§ **The problem**: Your response should be every line from the entries that includes the string "index".

§ **Records for this task**:
###
-- ==== Sys2Proof/Machine/Update.lean ====
section
/-! DEFINITION. Field update: the update routines and the update service (spec/13_field_update.md).  An operation is a list of steps; the
steps that take time end by UPDATE_OPERATION_COMPLETE, or by FLASH_OPERATION_COMPLETE where they use the on-chip flash. -/

namespace Sys2Proof.Machine

open Sys2Proof

def stBADSTATE : Nat := 0x10
def stRUNNING : Nat := 0x11
def stVERIFYFAIL : Nat := 0x12
def stNOTRIAL : Nat := 0x13
def stSNAP : Nat := 0x14
def stAGED : Nat := 0x15
def stXFLASH : Nat := 0x16

/-! ### The operation -/

/-- Replace what field update holds of its operation. -/
def State.setSteps (s : State) (l : List UpdStep) : State := { s with upd := { s.upd with steps := l, going := false } }

/-- A routine returns: LAST shows its status. -/
def State.updReturns (s : State) (vs : List Nat) : State :=
  (s.setFld F.UPD_STATUS_LAST (vs.getD 0 0)).returns vs

/-- What the routine of an index returns with a status before its end: upd_write the bytes programmed, upd_verify and upd_golden no
error code. -/
def updAnswer (kind st done : Nat) : List Nat :=
  if kind = 2 then [st, done] else if kind = 4 ∨ kind = 8 then [st, 0] else [st]

/-- The caller hears of the operation: its return, and for upd_verify and upd_golden, or a service, what is collected later. -/
def State.updReport (s : State) (vs : List Nat) : State :=
  let u := s.upd
  if u.own then s
  else
    let t := if u.kind = 4 ∨ u.kind = 8 ∨ u.caller = 1 then
        { s with upd := { u with results := Table.put (fun _ => []) u.results u.caller (vs.map (BitVec.ofNat 32 ·)) } } else s
    if u.waits then t.updReturns vs else t

/-- The operation is over: its grants end, and nothing of it is left. -/
def State.updClear (s : State) : State :=
  let t := ((s.ledgerEnd 5).ledgerEnd 6).clear F.UPD_STATUS_BUSY
  { t with upd := { t.upd with steps := [], going := false, own := false, kind := 0, waits := false, refused := false, done := 0 } }

/-- An operation ends with a status (R686, R689); what the service does on its own still checks the golden image. -/
def State.updStops (s : State) (st : Nat) : State :=
  if s.upd.own then
    if s.upd.steps.contains .goldenCheck then
      let t := s.setSteps [.goldenCheck, .answer []]
      { t with upd := { t.upd with refused := false } }
    else s.updClear
  else (s.updReport (updAnswer s.upd.kind st s.upd.done)).updClear

/-- A Reef entry sequence begins (R700): routines return PFI; an external program or erase already started runs on. -/
def State.updInterrupted (s : State) : State :=
  if s.upd.steps.isEmpty then s
  else
    let t := s.updReport (updAnswer s.upd.kind stPFI s.upd.done)
    if s.xflashBusy then { t with upd := { t.upd with steps := s.upd.steps.take 1, own := true, kind := 0, waits := false } } else t.updClear

/-- An external program or erase is cut (R700): its page or block reads as before it, as it would leave it, or as neither
(log entry 1). -/
def State.xflashCut (s : State) : State :=
  let (v, t) := s.open_
  match s.upd.steps with
  | .prog a bs :: _ =>
    if v % 3 = 0 then t
    else if v % 3 = 1 then t.xflashPut a bs
    else
      let b := t.fresh
      { t.xflashPut a ((List.range bs.length).map fun i => BitVec.ofNat 8 (Config.freeValue (b + i))) with fresh := b + bs.length }
  | .erase a :: _ =>
    if v % 3 = 0 then t
    else if v % 3 = 1 then t.xflashErased (a / 65536)
    else
      let u := t.xflashErased (a / 65536)
      { u with xopen := Table.put (fun _ => none) u.xopen (a / 65536) (some u.fresh), fresh := u.fresh + 65536 }
  | _ => s

/-! ### The directory's own steps -/

/-- Entries in ascending SEQ. -/
def insertEntry (e : DirEntry) : List DirEntry → List DirEntry
  | [] => [e]
  | d :: ds => if e.seq ≤ d.seq then e :: d :: ds else d :: insertEntry e ds

def bySeq (es : List DirEntry) : List DirEntry := es.foldr insertEntry []

/-- Rewrite copy c: its erase, its entries from position 0, its header (steps 2 to 4 of R684). -/
def rewriteCopy (c gen : Nat) (es : List DirEntry) : List UpdStep :=
  .erase (65536 * c) :: (List.range es.length).map (fun i => .prog (entryAddr c i) ((es.map DirEntry.bytes).getD i []))
    ++ [.prog (65536 * c) (dirHeader gen)]

/-- The entries that copy 0 holds and copy 1 lacks, appended to copy 1 in ascending SEQ (R679); a copy 1 that is not valid is rewritten
with them and copy 0's GEN. -/
def State.completeSteps (s : State) : List UpdStep :=
  let es0 := bySeq (s.goodEntries 0)
  if !s.copyValid 0 then []
  else if s.copyValid 1 then
    let missing := es0.filter fun e => !(s.goodEntries 1).contains e
    let at_ := s.firstBlank 1
    ((List.range (min missing.length (1023 - at_))).map fun i => .prog (entryAddr 1 (at_ + i)) ((missing.map DirEntry.bytes).getD i []))
  else rewriteCopy 1 (s.copyGen 0) es0

/-- Compaction (R684). -/
def State.compactSteps (s : State) : List UpdStep :=
  let es := s.dirEntries
  let latest := bySeq ((latestOf es 0).toList ++ (latestOf es 1).toList)
  let gen := ((match s.dirCopy with | some c => s.copyGen c | none => 0) + 1) % 2 ^ 32
  s.completeSteps ++ rewriteCopy 0 gen latest ++ rewriteCopy 1 gen latest ++ [.say 0x0111 gen]

/-- The repairs of R679. -/
def State.repairSteps (s : State) : List UpdStep :=
  if s.copyValid 0 then
    let l := s.completeSteps
    if l.isEmpty then [] else l ++ [.say 0x0110 1]
  else if s.copyValid 1 then s.compactSteps ++ [.say 0x0110 0]
  else []

/-- Append an entry (R669, R684): copy 0 rebuilt or both copies compacted first where that is due, then copy 0 and copy 1. -/
def State.appendSteps (s : State) (e : DirEntry) : List UpdStep :=
  if !s.copyValid 0 then (if s.copyValid 1 then s.repairSteps ++ [.append e] else [])
  else
    let at_ := s.firstBlank 0
    if 1000 ≤ at_ then s.compactSteps ++ [.append e]
    else
      let seq := (s.topSeq + 1) % 2 ^ 32
      let e := { e with seq := seq, trialId := if e.state = slotTRIAL ∧ e.trialId = 0 then seq else e.trialId }
      let b1 := s.firstBlank 1
      .prog (entryAddr 0 at_) e.bytes :: (if s.copyValid 1 ∧ b1 < 1023 then [.prog (entryAddr 1 b1) e.bytes] else [])

/-! ### Verification in place -/

/-- Every record from the engine's position up to END (R692); `get` gives bytes of the image and whether a chunk among them is
uncorrectable. -/
def verifyRecords (h : ImageHeader) (get : Nat → Nat → List Byte × Bool) : Nat → LoadUnit → Option LoadFault
  | 0, l => some ⟨0x020C, l.index, 5⟩
  | n + 1, l =>
    let hd := (get l.pos 16).1
    let r := recordOf hd h.trailer
    match recordHeaderFault h l hd r with
    | some f => some f
    | none =>
      let (b, damaged) := get l.pos (16 + r.len + h.trailer)
      match openRecord h l b damaged with
      | .inl f => some f
      | .inr (r, _, l) => if r.type = 15 then none else verifyRecords h get n l

/-- Verify a full image in place with the policy of a Hoist path (R692): the fault, or its header. -/
def State.verifyImage (s : State) (get : Nat → Nat → List Byte × Bool) : (LoadFault ⊕ ImageHeader) × State :=
  let (b, damaged) := get 0 512
  match s.verifyHeader b false damaged with
  | (.inl f, t) => (.inl f, t)
  | (.inr (h, key, digest), t) =>
    match verifyRecords h get (h.len / 32 + 1) { pos := 512, hdr := some h, key := key, digest := digest } with
    | some f => (.inl f, t)
    | none => (.inr h, t)

/-- Bytes of a slot's image; `noise` are misread bytes by image offset. -/
def State.slotBytes (s : State) (base : Nat) (noise : List (Nat × Byte)) (pos n : Nat) : List Byte × Bool :=
  (misread (s.xflashBytes (base + pos) n) pos noise, false)

/-- Bytes of the golden image, its first unit taken from the slot it is written from (R697). -/
def State.goldenBytes (s : State) (base : Nat) (errs : List (Nat × Nat)) (pos n : Nat) : List Byte × Bool :=
  let first := s.xflashBytes (base + pos) (32 - pos)
  (first.take n ++ (s.flashBytes (0x20000 + pos) n).drop (32 - pos), (chunksOf (0x20000 + pos) n).any fun c => s.chunkCount errs c == 15)

/-- Reading n bytes of the golden image shows its chunks (spec/12_flash_store.md R621). -/
def State.readGolden (s : State) (errs : List (Nat × Nat)) (n : Nat) : State :=
  let cs := chunksOf 0x20000 n
  let good := cs.takeWhile fun c => s.chunkCount errs c != 15
  (cs.take (good.length + 1)).foldl (fun t c => t.readChunk errs 3 c true) s

/-- The slot's image has been read in place (R671, R692). -/
def State.slotVerified (s : State) (slot : Nat) (noise : List (Nat × Byte)) (rest : List UpdStep) : State :=
  match s.slotEntry slot with
  | none => s.setSteps rest
  | some e =>
    match s.verifyImage (s.slotBytes e.addr noise) with
    | (.inr h, t) =>
      t.setSteps ([.append { e with state := slotVERIFIED, svn := h.svn, build := h.build, nonce := leNat h.nonce },
        .answer [stOK, 0]] ++ rest)
    | (.inl f, t) =>
      ((t.log f.code f.detail).log 0x0112 f.code).setSteps ([.append { e with state := slotRETIRED, reason := f.reason },
        .answer [stVERIFYFAIL, f.code]] ++ rest)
###
§ **Answer for this exercise**:
/-- What the routine of an index returns with a status before its end: upd_write the bytes programmed, upd_verify and upd_golden no
  | 0, l => some ⟨0x020C, l.index, 5⟩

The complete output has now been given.